Three brilliant new books for April
Ft. a murder mystery, a love story, and a novel I can only compare to a glass of champagne.
You have no idea how much I have to refrain from writing ‘how is it [insert month here] already?’ at the start of every single one of these newsletters, but seriously - April?
This month is an incredibly busy one for publishers and I had a huge pile of April books to choose from for today’s newsletter. The following three novels were easily my favourites - and I hope you enjoy them as much as I did.
Three new novels to read in April
Trespasses by Louise Kennedy
Some books just take your breath away and this is one of them. Set in Belfast during the Troubles, Cushla is a Catholic 24-year-old primary school teacher who also picks up shifts at the pub her brother runs. It’s here she meets Michael. He’s a barrister, a Protestant, he’s twice her age - and he’s married. And yet there’s a gravitational pull between them they cannot resist.
Meanwhile, Cushla tries to care for her widowed mother who drowns her grief in alcohol, and help the boy in her class whose father has been caught up in violence. But, at its heart, Trespasses is a love story to end all love stories. Kennedy’s writing is practically perfect and the book is so visceral, and so affecting, that I’m still reeling from it. This novel deserves many, many awards.
Read it if you like: books by Alice Munro, Anna Burns, or Edna O’Brien.
Lessons in Chemistry by Bonnie Garmus
In what is one of the most unique and fun books I’ve read in forever, Elizabeth Zott is an exceptionally clever chemist in a man’s world in the 1950s and 60s California. She also happens to be (god forbid) a single mother, and, after a series of unexpected events, becomes the unlikely star of a new cooking show. It’s through ‘Supper at Six’ she starts to change the lives of the housewives who watch it - but shaking up the status quo doesn’t come without its challenges.
This book is so fizzy and funny that it’s as much of a treat as a glass of champagne, but that doesn’t mean it’s lacking in emotional depth, either.

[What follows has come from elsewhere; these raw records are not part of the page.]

-- ==== Sys2Proof/Laws/Format.lean ====
section
/-! SUPPORT. The character set of the formatting operations (R164): each gives characters in 0x20..0x7E only; and
the lengths of the fixed-size strings. -/

namespace Sys2Proof.Machine

/-! ## Printable strings -/

@[simp] theorem printable_nil : Text.printable [] = true := rfl

@[simp] theorem printable_cons (c : Char) (t : Text) :
    Text.printable (c :: t) = ((decide (0x20 ≤ c.toNat) && decide (c.toNat ≤ 0x7E)) && Text.printable t) := rfl

@[simp] theorem printable_append (t u : Text) :
    Text.printable (t ++ u) = (Text.printable t && Text.printable u) := by
  simp [Text.printable, List.all_append]

theorem printable_replicate (n : Nat) (c : Char) (h : Text.printable [c] = true) :
    Text.printable (List.replicate n c) = true := by
  induction n with
  | zero => rfl
  | succ n ih => simp only [List.replicate_succ, printable_cons, ih] at h ⊢; simpa using h

theorem printable_flatMap {α : Type} (l : List α) (f : α → Text) (h : ∀ a ∈ l, Text.printable (f a) = true) :
    Text.printable (l.flatMap f) = true := by
  induction l with
  | nil => rfl
  | cons a l ih =>
    simp only [List.flatMap_cons, printable_append, h a List.mem_cons_self, Bool.true_and]
    exact ih fun b hb => h b (List.mem_cons_of_mem a hb)

theorem hexd_printable (k : Nat) : Text.printable [hexd k] = true := by
  by_cases h : k < 16
  · interval_cases k <;> decide
  · have e : hexd k = '0' := by
      unfold hexd
      rw [List.getD_eq_getElem?_getD, List.getElem?_eq_none (by simp; omega)]
      rfl
    rw [e]
    decide

theorem hex2Of_printable (b : Byte) : Text.printable (hex2Of b) = true := by
  have h1 := hexd_printable (bitsOf b.toNat 7 4)
  have h2 := hexd_printable (bitsOf b.toNat 3 0)
  simp only [hex2Of, printable_cons, printable_nil, Bool.and_true] at h1 h2 ⊢
  simp [h1, h2]

theorem hexbytesOf_printable (s : List Byte) : Text.printable (hexbytesOf s) = true := by
  rw [hexbytesOf, printable_append, printable_flatMap s hex2Of fun b _ => hex2Of_printable b]
  decide

theorem decLoop_printable (n : Nat) : ∀ (v : Nat) (t : Text), Text.printable t = true →
    Text.printable (decLoop n v t) = true := by
  induction n with
  | zero => intro v t h; exact h
  | succ n ih =>
    intro v t h
    unfold decLoop
    split
    · exact h
    · apply ih
      have h1 := hexd_printable (v % 10)
      simp only [printable_cons, printable_nil, Bool.and_true] at h1 ⊢
      simp [h1, h]

theorem decOf_printable (v : Nat) : Text.printable (decOf v) = true := by
  unfold decOf
  split
  · decide
  · exact decLoop_printable _ _ _ rfl

theorem joinWith_printable (c : Char) (hc : Text.printable [c] = true) : ∀ l : List Text,
    (∀ t ∈ l, Text.printable t = true) → Text.printable (joinWith c l) = true
  | [], _ => rfl
  | [t], h => h t List.mem_cons_self
  | t :: u :: l, h => by
    have ih := joinWith_printable c hc (u :: l) fun x hx => h x (List.mem_cons_of_mem t hx)
    have ht := h t List.mem_cons_self
    simp only [printable_cons, printable_nil, Bool.and_true] at hc
    simp only [joinWith, printable_append, printable_cons, ht, hc, ih, Bool.and_true]

theorem fmtMacOf_printable (v : BitVec 48) : Text.printable (fmtMacOf v) = true := by
  apply joinWith_printable _ (by decide)
  intro t ht
  obtain ⟨b, _, rfl⟩ := List.mem_map.mp ht
  exact hex2Of_printable b

theorem fmtIp4Of_printable (v : BitVec 32) : Text.printable (fmtIp4Of v) = true := by
  apply joinWith_printable _ (by decide)
  intro t ht
  obtain ⟨b, _, rfl⟩ := List.mem_map.mp ht
  exact decOf_printable _

theorem kvOf_printable {l v : Text} (hl : Text.printable l = true) (hv : Text.printable v = true) :
    Text.printable (kvOf l v) = true := by
  simp only [kvOf, printable_append, hl, hv, Bool.and_true, Bool.true_and]
  decide

theorem mask8Of_printable (pos : Fin 8) (b : BitVec 1) : Text.printable (mask8Of pos b) = true := by
  apply printable_flatMap
  intro p _
  have h := hexd_printable b.toNat
  simp only [printable_cons, printable_nil, Bool.and_true] at h
  have hd : (decide (0x20 ≤ '.'.toNat) && decide ('.'.toNat ≤ 0x7E)) = true := by decide
  have hs : (decide (0x20 ≤ ' '.toNat) && decide (' '.toNat ≤ 0x7E)) = true := by decide
  by_cases h1 : p = pos.val <;> by_cases h2 : p = 4 <;>
    simp only [h1, h2, if_true, if_false, printable_cons, printable_nil, h, hd, hs, Bool.and_true] <;>
    split <;> simp [h]

theorem annotOf_printable {m l : Text} (hm : Text.printable m = true) (hl : Text.printable l = true) :
    Text.printable (annotOf m l) = true := by
  simp only [annotOf, printable_append, hm, hl, Bool.and_true]
  decide

theorem flaglabelOf_printable {n : Text} (b : BitVec 1) (hn : Text.printable n = true) :
    Text.printable (flaglabelOf n b) = true := by
  unfold flaglabelOf
  split
  · exact hn
  · rw [printable_append, hn]
    decide

theorem asciiChOf_printable (b : Byte) : Text.printable [asciiChOf b] = true := by
  unfold asciiChOf
  split
  · rename_i h
    simp only [printableByte, Bool.and_eq_true, decide_eq_true_eq] at h
    have hv : (Char.ofNat b.toNat).toNat = b.toNat := by
      rw [Char.toNat_ofNat, if_pos]
      exact Or.inl (by omega)
    simp [hv, h]
  · decide

theorem dumpSlot_printable (s : List Byte) (i : Nat) : Text.printable (dumpSlot s i) = true := by
  have h2 : Text.printable (if i % Config.groupBytes = 1 then [' '] else []) = true := by
    split <;> decide
  rw [dumpSlot, printable_append, h2, Bool.and_true]
  split
  · exact hex2Of_printable _
  · decide

theorem dumpRowOf_printable (s : List Byte) : Text.printable (dumpRowOf s) = true := by
  have h1 := printable_flatMap (List.range Config.rowBytes) (dumpSlot s) fun i _ => dumpSlot_printable s i
  have h2 : Text.printable (s.map asciiChOf) = true := by
    induction s with
    | nil => rfl
    | cons b s ih =>
      have hb := asciiChOf_printable b
      simp only [printable_cons, printable_nil, Bool.and_true] at hb
      have h3 := printable_flatMap (List.range Config.rowBytes) (dumpSlot s) fun i _ => dumpSlot_printable s i
      simp only [List.map_cons, printable_cons, hb, ih h3, Bool.and_true]
  have h3 := printable_replicate (Config.rowBytes - s.length) '.' (by decide)
  rw [dumpRowOf, printable_append, printable_append, h1, h2, h3]
  rfl

theorem prefixOf_printable (t : SecTag) : Text.printable (prefixOf t) = true := by
  cases t <;> decide

/-! ## Lengths -/

@[simp] theorem hex2Of_length (b : Byte) : (hex2Of b).length = 2 := rfl

@[simp] theorem prefixOf_length (t : SecTag) : (prefixOf t).length = 8 := by cases t <;> decide

theorem dumpSlot_length (s : List Byte) (i : Nat) :
    (dumpSlot s i).length = 2 + (if i % 2 = 1 then 1 else 0) := by
  have h : ∀ x : Text, x.length = 2 →
      (x ++ if i % 2 = 1 then [' '] else []).length = 2 + (if i % 2 = 1 then 1 else 0) := by
    intro x hx
    split <;> simp [hx]
  refine h _ ?_
  cases s[i]? <;> rfl

theorem dumpRowsOf_length (s : List Byte) : (dumpRowsOf s).length = (s.length + 15) / 16 := by
  simp [dumpRowsOf, Config.rowBytes]

end Sys2Proof.Machine
end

It’s also being adapted into an Apple TV+ drama starring Brie Larson, so if that doesn’t demonstrate how much it’s worth reading, I don’t know what will.

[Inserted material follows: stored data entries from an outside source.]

-- ==== Sys2Proof/Tests/Slice0.lean ====
section
/-! SUPPORT. Tests: the operand checks refuse what they should, frames written out byte by byte from the spec's
encodings decode to what they stand for, one or two vectors of 95_test_vectors.md and 96_test_programs.md for each
operation, and a witness for every statement that has hypotheses. Expected values are the spec's. -/

namespace Sys2Proof.Tests

open Sys2Proof.Machine

/-- Frame P1 of the spec. -/
def frameP1 : List Byte :=
  [0x00, 0x03, 0xba, 0x12, 0xde, 0x6b, 0x00, 0x00, 0x0c, 0x07, 0xac, 0x00, 0x08, 0x00, 0x45, 0x00] ++
  [0x00, 0x1c, 0x53, 0x09, 0x40, 0x00, 0xff, 0x01, 0x7d, 0x08, 0x81, 0x15, 0x1e, 0x25, 0x81, 0x15] ++
  [0x45, 0x8d, 0x08, 0x00, 0x9a, 0x4e, 0x00, 0x01, 0x00, 0x02]

/-- Frame P2 of the spec. -/
def frameP2 : List Byte :=
  [0x00, 0x03, 0xba, 0x12, 0xde, 0x6b, 0x00, 0x00, 0x0c, 0x07, 0xac, 0x00, 0x08, 0x00, 0x45, 0x10] ++
  [0x00, 0x3c, 0x00, 0x2a, 0x20, 0x05, 0x40, 0x06, 0xab, 0xcd, 0xc0, 0xa8, 0x00, 0x01, 0x0a, 0x00] ++
  [0x00, 0xfe, 0xc0, 0x01, 0x00, 0x50, 0xff, 0xff, 0xff, 0xff, 0x80, 0x00, 0x00, 0x00, 0x50, 0x18] ++
  [0xff, 0xff, 0x12, 0x34, 0x00, 0x00, 0x47, 0x45, 0x54, 0x20, 0x2f, 0x20, 0x48, 0x54, 0x54, 0x50] ++
  [0x2f, 0x31, 0x2e, 0x30, 0x0d, 0x0a, 0x0d, 0x0a, 0x00, 0xff]

/-- Frame P3 of the spec. -/
def frameP3 : List Byte :=
  [0x00, 0x03, 0xba, 0x12, 0xde, 0x6b, 0x00, 0x00, 0x0c, 0x07, 0xac, 0x00, 0x08, 0x00, 0x45, 0x00] ++
  [0x00, 0x25, 0x12, 0x34, 0x00, 0x00, 0x40, 0x11, 0x00, 0x00, 0x0a, 0x00, 0x00, 0x01, 0x0a, 0x00] ++
  [0x00, 0x02, 0x00, 0x35, 0xd4, 0x31, 0x00, 0x11, 0xbe, 0xef, 0x48, 0x69, 0x20, 0x74, 0x68, 0x65] ++
  [0x72, 0x65, 0x7f]

/-- Frame P5 of the spec. -/
def frameP5 : List Byte :=
  [0x00, 0x03, 0xba, 0x12, 0xde, 0x6b, 0x00, 0x00, 0x0c, 0x07, 0xac, 0x00, 0x08, 0x00, 0x46, 0x00] ++
  [0x00, 0x20, 0x00, 0x01, 0x00, 0x00, 0x01, 0x02, 0x00, 0x00, 0x0a, 0x00, 0x00, 0x01, 0xe0, 0x00] ++
  [0x00, 0x01, 0x94, 0x04, 0x00, 0x00, 0x11, 0x64, 0xee, 0x9b]

/-- The unit after reset with a frame placed. -/
def ready (f : List Byte) : State := State.reset.placeFrame f

/-- The unit with the cursor moved. -/
def readyAt (f : List Byte) (c : Nat) : State := (ready f).withCur c

/-- What a question answers on the next state, if there is one. -/
def onNext {α : Type} (o : Host.Outcome State Fault Refusal) (q : State → α) : Option α :=
  match o with
  | .next t => some (q t)
  | .fault _ => none
  | .refused _ => none

/-- The refusal, if there is one. -/
def refusalOf (o : Host.Outcome State Fault Refusal) : Option Refusal :=
  match o with
  | .next _ => none
  | .fault _ => none
  | .refused r => some r

/-- The fault, if there is one. -/
def faultOf (o : Host.Outcome State Fault Refusal) : Option Fault :=
  match o with
  | .next _ => none
  | .fault f => some f
  | .refused _ => none

/-- The unit after a DECODE of the frame. -/
def decoded (f : List Byte) : State :=
  match exec .decode (ready f) with
  | .next t => t
  | .fault _ => State.reset
  | .refused _ => State.reset

/-- The string an instruction returns. -/
def textOf (i : Instr) : Option Ret := onNext (exec i State.reset) State.ret

/-! ## The operand checks -/

theorem test_wf_refuses_be : Instr.wf (.be [1, 2, 3]) = false := by decide

theorem test_wf_refuses_bytes_size : Instr.wf (.bytes 1 3) = false := by decide

theorem test_wf_refuses_bytes_value : Instr.wf (.bytes 65536 2) = false := by decide

theorem test_wf_refuses_u8_low : Instr.wf (.u8 (-129)) = false := by decide

theorem test_wf_refuses_u8_high : Instr.wf (.u8 256) = false := by decide

theorem test_wf_refuses_bit_index : Instr.wf (.bit 8 1 8) = false := by decide

theorem test_wf_refuses_bit_value : Instr.wf (.bit 8 256 0) = false := by decide

theorem test_wf_refuses_bits_order : Instr.wf (.bits 8 1 3 4) = false := by decide

theorem test_wf_refuses_bits_high : Instr.wf (.bits 8 1 8 0) = false := by decide

theorem test_wf_refuses_bits_value : Instr.wf (.bits 8 256 7 0) = false := by decide

theorem test_wf_refuses_equal : Instr.wf (.equal 8 256 0) = false := by decide

theorem test_wf_refuses_line : Instr.wf (.line .ip ['\n']) = false := by decide

theorem test_wf_refuses_kv : Instr.wf (.kv [] ['\t']) = false := by decide

theorem test_wf_refuses_annot : Instr.wf (.annot ['\n'] []) = false := by decide

theorem test_wf_refuses_flaglabel : Instr.wf (.flaglabel ['\n'] 1) = false := by decide

theorem test_wf_refuses_dumpRow_empty : Instr.wf (.dumpRow []) = false := by decide

theorem test_wf_refuses_dumpRow_long : Instr.wf (.dumpRow (List.replicate 17 0)) = false := by decide

theorem test_wf_refuses_dump : Instr.wf (.dump .tcp (List.replicate 65 0)) = false := by decide +kernel

theorem test_step_refuses_ill_formed : refusalOf (step (State.reset.start (.be [1, 2, 3]))) = some .illFormed := by
  decide

/-! ## Decoding: the words of each class, field by field -/

theorem test_decode_eth : decodeAt 0 frameP1 = .instr (.eth 0x0003ba12de6b 0x00000c07ac00 0x0800) := by decide

theorem test_decode_ipv4 : decodeAt 14 frameP2 =
    .instr (.ipv4 4 5 0x10 60 42 0x2005 64 6 0xabcd 0xc0a80001 0x0a0000fe) := by decide

theorem test_decode_icmp : decodeAt 34 frameP1 = .instr (.icmp 8 0 0x9a4e) := by decide

theorem test_decode_tcp : decodeAt 34 frameP2 =
    .instr (.tcp 0xc001 80 0xffffffff 0x80000000 5 0x18 0xffff 0x1234 0) := by decide

theorem test_decode_udp : decodeAt 34 frameP3 = .instr (.udp 53 54321 17 0xbeef) := by decide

Read it if you like: Funny Girl by Nick Hornby or Where’d You Go Bernadette by Maria Semple.
Miss Aldridge Regrets by Louise Hare
The year is 1936 and Lena Aldrige is doing her usual singing shift in a sweaty and sticky Soho club when her boss and best friend’s husband takes a sip of a poisoned drink and chokes to death right in front of her. The next thing we know, Lena is running away on a cruise ship bound for New York.
Just as she thinks she’s escaped the chaos of the world behind, though, she realises it’s only just begun. On board, more people around her die in peculiar circumstances, while others go missing. Miss Aldridge Regrets is an evocative murder mystery which also artfully captures the way Lena walks a precarious tightrope as a light-skinned mixed-race woman passing in a very white environment. Taut and layered, this is an excellent read.
Read it if you like: books by Agatha Christie or Lucy Foley.
And finally…
Because it’s such a bumper month for publishing and I’ve only shared three recommendations, I also wanted to shout out a few more great books coming this month. They are: Memphis by Tara M. Stringfellow, Wet Paint by Chloë Ashby, A Tidy Ending by Joanna Cannon, Elizabeth Finch by Julian Barnes, One Day I Shall Astonish the World by Nina Stibbe, None of This is Serious by Catherine Prasifka, and Theatre of Marvels by Lianne Dillsworth. Happy reading!
Lessons in Chemistry sounds like a hoot, thanks for the recommendation. I love the UK cover, the US cover is boring compared to this one.
Just added all three of these to my TBR.